Estimate how many terms of this Fourier series are needed to approximate the given function with an accuracy of $0.01 = 10^{-2}$.

Question

$$f\left(x\right) = \left\{ \begin{array}{lr} |x|, & x \in [-2,2]\\ f(x+4k), & \text{otherwise} \end{array} \right.\\$$ where in the second case $k \in \mathbb{Z}$ is chosen so that $x+4k \in [-2,2]$.

Now I've already sketched this function and found its Fourier series as per parts (a) and (b) of the question. However, part (c) has me completely stumped. It asks:

Estimate how many terms of this Fourier series are needed to approximate the given function with an accuracy of $0.01 = 10^{-2}$. Assume that you can measure the error of an approximation by the maximal absolute value of the first discarded term in the series.

I don't really understand what the question means by this. Also I've found the Fourier series of the function to be: $$1 - 8\sum_{n=1}^{\infty} \frac{1}{(2n+1)^2\pi^2}\cos\left(\frac{(2n+1)\pi x}{2}\right)$$

Assuming this is correct, how can go about finding the error?

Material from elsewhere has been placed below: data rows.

/-! ## Taking a record (R41, R170, R172 to R174) -/

/-- A check of R29 at the home of a page, as the dispatcher of a partition asks for it; `code` as of `Mail.tag`. -/
def pageMail (part va : Nat) (dom : BitVec 12) (gkid : BitVec 16) (acc : Acc) (code : Nat) : Mail :=
  ⟨0, part, va, 0, acc, dom, gkid, [], code, .asked⟩
/-- `code` of a ring's page: domain, tier 0 or 2 (R170). -/
def ringCode : Nat := 13
/-- `code` of a key set's page: tier 0 (R41). -/
def keyCode : Nat := 25
/-- `code` of a pool page: domain, tier 0 (R173). -/
def poolCode : Nat := 9
/-- `code` of an event word or completion word: all of R29 (R174). -/
def wordCode : Nat := 0
/-- The check that has been asked for. -/
def State.checkMail (s : State) (m : Mail) : Option Mail := s.mail.find? fun k => { k with id := m.id, st := m.st } == m
/-- The outcome of a check; none: it is not known yet. -/
def State.pageCheck (s : State) (m : Mail) : Option Bool :=
  let die := s.seat m.agent
  let h := s.homeOf die m.va
  if s.regionSt die m.va ≠ 1 then some false
  else if h.1 = s.dev.no ∧ 192 ≤ h.2 then some false
  else if h.1 = s.dev.no ∧ (s.home h.2).busyPage (m.va / 65536) = false then
    some (s.checkAlone h.2 (m.va / 65536) (s.mailReq m.agent m)).isNone
  else match s.checkMail m with
  | some k => match k.st with
    | .asked => none
    | .done _ _ => some true
    | .refused _ => some false
  | none => none
/-- A check is asked for, once. -/
def State.pageAsk (s : State) (m : Mail) : State :=
  if (s.pageCheck m).isSome || (s.checkMail m).isSome then s
  else
    let n := s.newId
    let k := { m with id := n.1 }
    { n.2 with mail := n.2.mail ++ [k] }.toHome (n.2.mailReq m.agent k)
/-- What a read of the dispatcher finds at its home: none: not to be had now; some none: a check fails. -/
def State.dispRead (s : State) (m : Mail) (n : Nat) : Option (Option (List Byte)) :=
  match s.pageCheck m with
  | none => none
  | some false => some none
  | some true =>
    if s.podFails m.agent (n / 64 + 1) m.va n then some none else (s.podRead m.agent (n / 64 + 1) m.va n).map some
/-- The read is asked for: its check, then its bytes. -/
def State.dispAsk (s : State) (m : Mail) (n : Nat) : State :=
  if s.pageCheck m = some true then s.podAsk m.agent m.agent (n / 64 + 1) m.va n else s.pageAsk m
/-- The check of a queue's ring at LQRP (R170). -/
def State.ringMail (s : State) (part queue : Nat) : Mail :=
  let p := s.part part
  pageMail part ((p.queue queue).entryAt (p.queue queue).rp) (p.dom queue) 0 .load ringCode
/-- The check of a queue's key set (R41). -/
def State.keyMail (s : State) (part queue : Nat) : Mail := pageMail part ((s.part part).kset queue) 0 0 .load keyCode
/-- The entry at LQRP of a queue (R170). -/
def State.ringEntry (s : State) (part queue : Nat) : Option (Option (List Byte)) :=
  s.dispRead (s.ringMail part queue) ((s.part part).queue queue).entry
/-- Sixteen words of 32 bits. -/
def keysOf (bs : List Byte) : List Word := (List.range 16).map fun k => wd (numAt bs (4 * k) 4)
/-- Every team of a grid has been dispatched, or its record refused (R170). -/
def Grid.dispatched (g : Grid) : Bool := g.status.isSome || (decide (g.lrec.nteam ≤ g.next) && g.away.isEmpty)
/-- The record taken last stops the queue (R170, R174). -/
def State.headHolds (s : State) (q : LQueue) : Bool :=
  match q.head with
  | none => false
  | some g => match s.grids.find? g with
    | some d => !d.dispatched
    | none => false
/-- The queue has an entry that the dispatcher may take now (R169, R170, R370, R385, R391). -/
def State.takeOpen (s : State) (part queue : Nat) : Bool :=
  let p := s.part part
  let q := p.queue queue
  q.en && !q.err && !q.stopped && !p.closed && !p.imported && q.rp != q.wp && !s.headHolds q
/-- A domain's aperture index in a die's copy of the table (R11, R16). -/
def State.apxOn (s : State) (die : Nat) (dom : BitVec 12) : BitVec 13 := BitVec.ofNat 13 (s.aptAt die dom.toNat).toNat
/-- The same as the dispatcher of a partition has it (R10). -/
def State.apx (s : State) (part : Nat) (dom : BitVec 12) : BitVec 13 := s.apxOn (s.seat part) dom
/-- Where a word of a record stands, under its key index (R10). -/
def State.wordEa (s : State) (part : Nat) (dom : BitVec 12) (p : DWord) : DWord := relocate (s.apx part dom) p
/-- The check at its home of a word of a record: an event word is read, a completion word written (R174). -/
def State.wordMail (s : State) (part : Nat) (dom : BitVec 12) (keys : List Word) (p : DWord) (right : Nat) : Mail :=
  let ea := s.wordEa part dom p
  pageMail part (vaOf ea) dom (locketGkid keys ea) (if right = 0 then .load else .atomic 11) wordCode
/-- An access of right `right` by a record's keys passes at the core and at its home (R43, R44, R174). -/
def State.recordMay (s : State) (part : Nat) (dom : BitVec 12) (keys : List Word) (p : DWord) (right : Nat) : Option Bool :=
  if locketOk keys (s.wordEa part dom p) right then s.pageCheck (s.wordMail part dom keys p right) else some false
/-- Address of the image pool (R10, R173). -/
def State.poolBase (s : State) (part : Nat) (dom : BitVec 12) (r : LRec) : Nat := vaOf (s.wordEa part dom r.ipool)
/-- The checks of the pages of a pool (R173). -/
def State.poolMails (s : State) (part : Nat) (dom : BitVec 12) (r : LRec) : List Mail :=
  (List.range (r.ipsize / 65536)).map fun k => pageMail part (s.poolBase part dom r + 65536 * k) dom 0 .load poolCode
/-- All of a list of checks pass; one that fails decides at once. -/
def allPass (cs : List (Option Bool)) : Option Bool :=
  if cs.contains (some false) then some false else if cs.contains none then none else some true
/-- The checks of status 4 pass (R173). -/
def State.poolOk (s : State) (part : Nat) (dom : BitVec 12) (r : LRec) : Option Bool :=
  if r.slots == 0 || (r.prog && decide (r.slots < r.nteam)) then some false
  else allPass ((s.poolMails part dom r).map s.pageCheck)
/-- Event-word pointers that are checked and read (R174). -/
def LRec.events (r : LRec) : List DWord := (r.waits.filter fun w => w.1 != 0).map fun w => w.2.1
/-- CSIG may be checked, and its checks pass (R174, R175). -/
def State.csigMay (s : State) (part : Nat) (dom : BitVec 12) (r : LRec) (keys : Option (List Word)) : Option Bool :=
  match keys with
  | some ks => if r.csig = 0 ∨ r.csig.toNat % 16 ≠ 0 then some false else s.recordMay part dom ks r.csig 2
  | none => some false
/-- The status with which a record is refused, the first failing check in the order of R172; none: it is not known yet. -/
def State.refusal (s : State) (part : Nat) (dom : BitVec 12) (r : LRec) (keys : Option (List Word)) (csigOk : Bool) : Option (Option Nat) :=
  if r.bad then some (some 1)
  else match keys with
  | none => some (some 3)
  | some ks =>
    if !r.admissible then some (some 2)
    else match s.poolOk part dom r with
    | none => none
    | some false => some (some 4)
    | some true =>
      (allPass (some (r.csig == 0 || csigOk) :: r.events.map fun p => s.recordMay part dom ks p 0)).map fun ok => if ok then none else some 5
/-- What an entry comes to when it is taken (R41, R170, R172). -/
structure Taken where
  lrec : LRec
  keys : Option (List Word)
  csigOk : Bool
  status : Option Nat
  deriving DecidableEq, Repr
/-- The keys of an entry: behind the record in a device-fed queue, else the queue's key set (R41, R170). -/
def State.entryKeys (s : State) (part queue : Nat) (bs : List Byte) : Option (Option (List Word)) :=
  if ((s.part part).queue queue).dev then some (some (keysOf (bs.drop 256)))
  else (s.dispRead (s.keyMail part queue) 64).map fun k => k.map keysOf
/-- The entry at LQRP as it is taken now: none: something it needs is not to be had now; some none: the ring cannot be read. -/
def State.takeLook (s : State) (part queue : Nat) : Option (Option Taken) :=
  (s.ringEntry part queue).bind fun e => match e with
  | none => some none
  | some bs =>
    let r := parseRecord (bs.take 256)
    let dom := (s.part part).dom queue
    (s.entryKeys part queue bs).bind fun ks => (s.csigMay part dom r ks).bind fun c =>
      (s.refusal part dom r ks c).map fun st => some ⟨r, ks, c, st⟩
/-- What taking the entry at LQRP needs is asked for (R119). -/
def State.takeAsk (s : State) (part queue : Nat) : State :=
  let q := (s.part part).queue queue
  match s.ringEntry part queue with
  | none => s.dispAsk (s.ringMail part queue) q.entry
  | some none => s
  | some (some bs) =>
    let r := parseRecord (bs.take 256)
    let dom := (s.part part).dom queue
    match s.entryKeys part queue bs with
    | none => s.dispAsk (s.keyMail part queue) 64
    | some none => s
    | some (some ks) =>
      let word := fun (s : State) (p : DWord) (right : Nat) =>
        if locketOk ks (s.wordEa part dom p) right then s.pageAsk (s.wordMail part dom ks p right) else s
      let s := if r.csig = 0 then s else word s r.csig 2
      if r.bad then s
      else r.events.foldl (fun s p => word s p 0) ((s.poolMails part dom r).foldl State.pageAsk s)
/-- The dispatcher can take the next entry of a queue, or ask for what that needs. -/
def State.takeReady (s : State) (part queue : Nat) : Bool :=
  s.takeOpen part queue && ((s.takeLook part queue).isSome || (s.takeAsk part queue).mail.length != s.mail.length)
/-- RECORD_TAKE (R41, R170, R172): the entry at LQRP becomes a grid, or its record is refused; while the homes of what it needs have not
answered, it is not taken yet. -/
def execRecordTake (part queue : Nat) (s : State) : Host.Outcome State Fault Refusal :=
  if 64 ≤ part ∨ 16 ≤ queue then .fault .noSuchUnit
  else if !s.takeOpen part queue then .next s
  else match s.takeLook part queue with
  | none => .next (s.takeAsk part queue)
  | some none => .next ((s.readsDropped part).modPart part fun p => p.modQueue queue fun q => { q with err := true })
  | some (some t) =>
    let n := (s.readsDropped part).newId
    let ready := if t.lrec.events.isEmpty then some 0 else none
    let g : Grid := ⟨part, queue, (s.part part).dom queue, t.keys.getD [], t.lrec, t.keys.isSome, t.csigOk, 0, [], [], 0, 0, t.status, ready,
      none, false, none, false, false⟩
    let s := { n.2 with grids := n.2.grids.put n.1 g }
    let s := s.modPart part fun p => p.modQueue queue fun q => { q with rp := (q.rp + 1) % q.size, head := some n.1 }
    .next (if t.status.isSome then s.post (.gridComplete n.1) else if g.ready.isNone then s.post (.waitConditionPoll part queue) else s)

Thank you for taking the time.

Answer 1

After you Corrected your Fourier series as Claudia Molina hinted at in her answer/comment, ($n$ vs. $(2n+1)$ in the cosine argument), the partial sums give indeed the correct approximations

and the errors over a period look like this

Stopping the series at index $n$, the next term has a coefficient and thus maximal value of $-\dfrac8{(\pi(2n+3))^2}$. To get that below the given error level needs $2n+3\ge\frac{20\sqrt2}{\pi}=9.00316316..$, thus $n>3$. With $n=4$ being the first line in the previous graph, one can see that the error is above the given error level around the kinks of the function. This error bound works best at points where the series is mostly alternating, here best around $x=\pm 1$

A more strict estimate of the error also covers the point where the cosine terms have all the same sign, that is around $x=0,\pm2,\pm4,...$, would use that $$ \sum_{k>n}\frac1{(2k+1)^2}\le \sum_{k>n}\frac1{4k(k+1)}=\frac1{4(n+1)} $$ so that the error of the partial sum of the Fourier series is bounded by $\dfrac2{\pi^2(n+1)}$ so $n+1\ge\frac{200}{\pi^2}=20.2642$, $n\ge 20$. The error graph for the partial sums around this index confirm this error bound.

Answer 2

I don't want to hijack your question but I'm guessing your deadline is also coming up Monday so I'll be quick. I think ''maximal'' has got to be a misspelling, right? Anyways, we got slightly different formulas for f(x). For $a_n = \frac{8}{n^2\pi^2}[n\pi sin (n\pi) + cos (n\pi) -1]$ we have $a_n$=0 for even n and $a_n=\frac{-16}{n^2\pi^2}=-(\frac{4}{n\pi})^2$ for odd n so when I expanded my series I had only coefficients of the form (-) $[\frac{4}{(2n+1)\pi^2}]^2$ and the cos $n\pi x/L$ == cos $(2n+1)\pi x /2$. Sorry for the bad layout I have only just lurked on this website before.